Proxy profile name or proxy URL. See Proxy Profiles.

A proxy URL should have the following format: [protocol://][user:password@]proxyhost[:port])

Where protocol is either http or socks5. If port is not specified, the port 1080 is used by default.

js : string : optional: Javascript profile name. See Javascript Profiles.

js_source : string : optional: JavaScript code to be executed in page context. See Executing custom Javascript code within page context.

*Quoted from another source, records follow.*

/-- A trace entry changes the trace buffer of the slot's core. -/
theorem State.traced_traceEntry (s : State) (slot : Nat) (e : Engine) (mode modes ty widx data : Nat) (second : Option (BitVec 64)) :
    State.Traced (coreOf slot) s (s.traceEntry slot e mode modes ty widx data second) := by
  simp only [State.traceEntry]
  split
  · exact .refl _ _
  · exact s.traced_traceItem (coreOf slot) _

theorem State.traced_traceAt (s : State) (slot : Nat) (e : Engine) (modes ty data : Nat) (second : Option (BitVec 64)) :
    State.Traced (coreOf slot) s (s.traceAt slot e modes ty data second) := State.traced_traceEntry ..

/-! ### Counters -/

@[simp] theorem Slot.counter_setCounter (sl : Slot) (e : Engine) (c : Counter) : (sl.setCounter e c).counter e = c := by
  cases e <;> rfl

@[simp] theorem Slot.setCounter_setCounter (sl : Slot) (e : Engine) (c c' : Counter) :
    (sl.setCounter e c).setCounter e c' = sl.setCounter e c' := by
  cases e <;> rfl

theorem Slot.setCounter_with_regs (sl : Slot) (e : Engine) (c : Counter) (r : Regs) :
    { sl.setCounter e c with regs := r } = ({ sl with regs := r } : Slot).setCounter e c := by
  cases e <;> rfl

@[simp] theorem Slot.counter_with_regs (sl : Slot) (e : Engine) (r : Regs) : ({ sl with regs := r } : Slot).counter e = sl.counter e := by
  cases e <;> rfl

/-- The shape effects that wait at a position change the shape registers alone. -/
theorem Regs.foldl_shapes (ds : List (Nat × Deferred)) (r : Regs) :
    (ds.foldl (fun r d => match d.2 with | .shape k x => { r with shapes := r.shapes.put k x } | .ctl _ _ => r) r)
      = { r with shapes := (ds.foldl (fun r d => match d.2 with | .shape k x => { r with shapes := r.shapes.put k x } | .ctl _ _ => r)
          r).shapes } := by
  induction ds generalizing r with
  | nil => rfl
  | cons d t ih =>
    obtain ⟨p, x | x⟩ := d
    · simp only [List.foldl_cons]; rw [ih]
    · simp only [List.foldl_cons]; rw [ih]

/-- The effects of a position change an engine's deferred effects, copies and view, and the slot's shape registers. -/
theorem Slot.takeDeferred_eq (sl : Slot) (e : Engine) (p : Nat) :
    sl.takeDeferred e p = { sl.setCounter e ((sl.takeDeferred e p).counter e) with
      regs := { sl.regs with shapes := (sl.takeDeferred e p).regs.shapes } } := by
  simp only [Slot.takeDeferred, Slot.counter_with_regs, Slot.counter_setCounter]
  congr 1
  exact Regs.foldl_shapes _ _

theorem Slot.takeDeferred_counter (sl : Slot) (e : Engine) (p : Nat) :
    (sl.takeDeferred e p).counter e = { sl.counter e with
      deferred := ((sl.takeDeferred e p).counter e).deferred, copied := ((sl.takeDeferred e p).counter e).copied,
      view := ((sl.takeDeferred e p).counter e).view } := by
  simp only [Slot.takeDeferred, Slot.counter_with_regs, Slot.counter_setCounter]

filters : string : optional: Comma-separated list of request filter names. See Request Filters

allowed_domains : string : optional: Comma-separated list of allowed domain names. If present, Splash won’t load anything neither from domains not in this list nor from subdomains of domains not in this list.

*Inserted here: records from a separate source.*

/-- A node that a launch has looked at. -/
theorem freedNode_launched {r m : Nat} (hr : (BitVec.ofNat 512 r).toNat = r) (cf : Int) (now : Nat) :
    let y := freedNode (edges.map Edge.ofRecord) cf m ((Node.fresh r).launchedAt cf now)
    y.raw.toNat = r ∧ y.active = 0 ∧ y.cmds = 0 ∧ y.iter = 0
    ∧ ((∃ e ∈ edges, e / 2 ^ 16 % 2 ^ 16 = m) → y.phase = .waiting)
    ∧ (¬ (∃ e ∈ edges, e / 2 ^ 16 % 2 ^ 16 = m) →
      y.phase = if (Node.fresh r).timed ∧ cf < (Node.fresh r).tick then .due else .ready) := by
  obtain ⟨z, hz⟩ : ∃ z, z = (Node.fresh r).launchedAt cf now := ⟨_, rfl⟩
  have hfresh : z.raw = BitVec.ofNat 512 r ∧ z.active = 0 ∧ z.cmds = 0 ∧ z.iter = 0 ∧ z.phase = .waiting := by
    rw [hz, Node.launchedAt]
    split <;> exact ⟨rfl, rfl, rfl, rfl, rfl⟩
  obtain ⟨hraw, hactive, hcmds, hiter, hphase⟩ := hfresh
  have hnat : z.raw.toNat = r := by rw [hraw, hr]
  have hfired (e : Edge) (he : e ∈ edges.map Edge.ofRecord) : e.fired = false := by
    obtain ⟨a, -, rfl⟩ := List.mem_map.mp he
    rfl
  have hheld : (∃ e ∈ edges, e / 2 ^ 16 % 2 ^ 16 = m) ↔ ∃ e ∈ edges.map Edge.ofRecord, e.dst = m := by
    simp only [List.mem_map, exists_exists_and_eq_and, Edge.ofRecord_eq]
  rw [← hz, hheld]
  by_cases he : ∃ e ∈ edges.map Edge.ofRecord, e.dst = m
  · obtain ⟨e, hmem, hdst⟩ := he
    have hsame : freedNode (edges.map Edge.ofRecord) cf m z = z :=
      freedNode_of_held fun hw => Bool.noConfusion ((hfired e hmem).symm.trans (hw.2 e hmem hdst))
    rw [hsame]
    exact ⟨hnat, hactive, hcmds, hiter, fun _ => hphase, fun hn => absurd ⟨e, hmem, hdst⟩ hn⟩
  · have hfree : freedNode (edges.map Edge.ofRecord) cf m z = _ :=
      freedNode_of_free hphase fun e hmem hdst => absurd ⟨e, hmem, hdst⟩ he
    have htimed : z.timed = (Node.fresh r).timed ∧ z.tick = (Node.fresh r).tick := by
      rw [Node.timed, Node.tick, hraw]
      exact ⟨rfl, rfl⟩
    rw [hfree, htimed.1, htimed.2]
    split <;> exact ⟨hnat, hactive, hcmds, hiter, fun hn => absurd hn he, fun _ => rfl⟩

/-- The launch of a graph that passes the checks (13 R316): it stands under the next number, and the others stay. -/
theorem State.launch_graphAt (h : s.graphAt tag root nodes edges) (hroom : s.graphRoom) : ∃ gs, s.launch tag root queue parent depth
      = (some s.hub.spool.nextId, s.modSpool fun p => { p with nextId := s.hub.spool.nextId + 1, graphs := gs })
    ∧ s.Launched (s.modSpool fun p => { p with nextId := s.hub.spool.nextId + 1, graphs := gs }) tag root queue parent depth nodes edges
    ∧ ∀ k, k ≠ s.hub.spool.nextId → Tab.find gs k = s.graph k := by
  obtain ⟨x, hx⟩ : ∃ x, x = s.launching tag root queue parent depth nodes edges := ⟨_, rfl⟩
  obtain ⟨t, ht⟩ : ∃ t, t = s.modSpool fun p =>
    { p with nextId := s.hub.spool.nextId + 1, graphs := p.graphs.put s.hub.spool.nextId x } := ⟨_, rfl⟩
  have htg : t.graph s.hub.spool.nextId = some x := by
    rw [ht]
    exact s.graph_putGraph_same _ x
  have hlaunch : s.launch tag root queue parent depth = (some s.hub.spool.nextId,
      (rangeFrom 0 nodes.length).foldl (fun t n => t.releaseNode s.hub.spool.nextId n) t) := by
    rw [State.launch, if_neg (Nat.not_le.mpr hroom), State.loadGraph_graphAt h, ht, hx]
    simp only [List.length_map]
    rfl
  have hlaunched : x.launched = t.now := by rw [hx, ht]; rfl
  have htag : x.tag = tag := by rw [hx]; rfl
  have hcf : t.contextFrame (ctxOf tag) = s.contextFrame (ctxOf tag) := by rw [ht]; rfl
  obtain ⟨gs, hgs⟩ := State.releaseNodes_launched htg hlaunched (rangeFrom 0 nodes.length)
  obtain ⟨ns, hfold, hlen, hns⟩ := x.release_foldl (s.contextFrame (ctxOf tag)) (rangeFrom 0 nodes.length)
  have hstep := State.GraphStep.releaseNodes htg (rangeFrom 0 nodes.length)
  rw [htag, hcf, hfold, hgs] at hstep
  have hfinal : (t.modSpool fun p => { p with graphs := gs })
      = s.modSpool fun p => { p with nextId := s.hub.spool.nextId + 1, graphs := gs } := by rw [ht]; rfl
  rw [hfinal] at hstep hgs
  refine ⟨gs, by rw [hlaunch, hgs], ⟨rfl, rfl, rfl, { x with nodes := ns }, hstep.graph, ?launched⟩, fun k hk => ?others⟩
  case others =>
    have hother := hstep.others k hk
    have htk : t.graph k = s.graph k := by
      rw [ht]
      exact s.graph_putGraph_other x hk
    exact hother.trans htk
  rw [hx] at hlen ⊢
  refine ⟨rfl, rfl, rfl, rfl, rfl, rfl, rfl, rfl, ?_, ?_, fun m r y hr hy => ?_⟩
  · rw [hlen]
    simp only [State.launching, List.length_map]
  · exact congrArg (edges.map ·) Edge.ofRecord_eq
  have hraw : (BitVec.ofNat 512 r).toNat = r := by
    obtain ⟨-, -, na, -, -, -, -, -, hrecords, -⟩ := h
    rw [(hrecords m r hr).1]
    exact s.toNat_number _ 64
  have hm : m ∈ rangeFrom 0 nodes.length := by
    rw [rangeFrom_eq_range', List.mem_range'_1]
    exact ⟨Nat.zero_le m, by rw [Nat.zero_add]; exact (List.getElem?_eq_some_iff.mp hr).1⟩
  have hy' := (hns m).symm.trans hy
  rw [if_pos hm, hx] at hy'
  simp only [State.launching, List.getElem?_map, hr, Option.map_some, Option.some.injEq] at hy'
  obtain ⟨h1, h2, h3, h4, h5, h6⟩ := freedNode_launched (edges := edges) (m := m) hraw (s.contextFrame (ctxOf tag)) s.now
  rw [hy'] at h1 h2 h3 h4 h5 h6
  have hearly := s.early_iff tag (Node.fresh r)
  rw [show (Node.fresh r).raw.toNat = r from hraw] at hearly
  refine ⟨h1, h2, h3, h4, h5, fun hn he => ?_, fun hn he => ?_⟩
  · rw [h6 hn, if_pos (hearly.mp he)]
  · rw [h6 hn, if_neg (mt hearly.mpr he)]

allowed_content_types : string : optional: Comma-separated list of allowed content types. If present, Splash will abort any request if the response’s content type doesn’t match any of the content types in this list. Wildcards are supported using the fnmatch syntax.

forbidden_content_types : string : optional: Comma-separated list of forbidden content types. If present, Splash will abort any request if the response’s content type matches any of the content types in this list. Wildcards are supported using the fnmatch syntax.

viewport : string : optional

View width and height (in pixels) of the browser viewport to render the web page. Format is “<width>x<height>”, e.g. 800x600. Default value is 1024x768.

‘viewport’ parameter is more important for PNG and JPEG rendering; it is supported for all rendering endpoints because javascript code execution can depend on viewport size.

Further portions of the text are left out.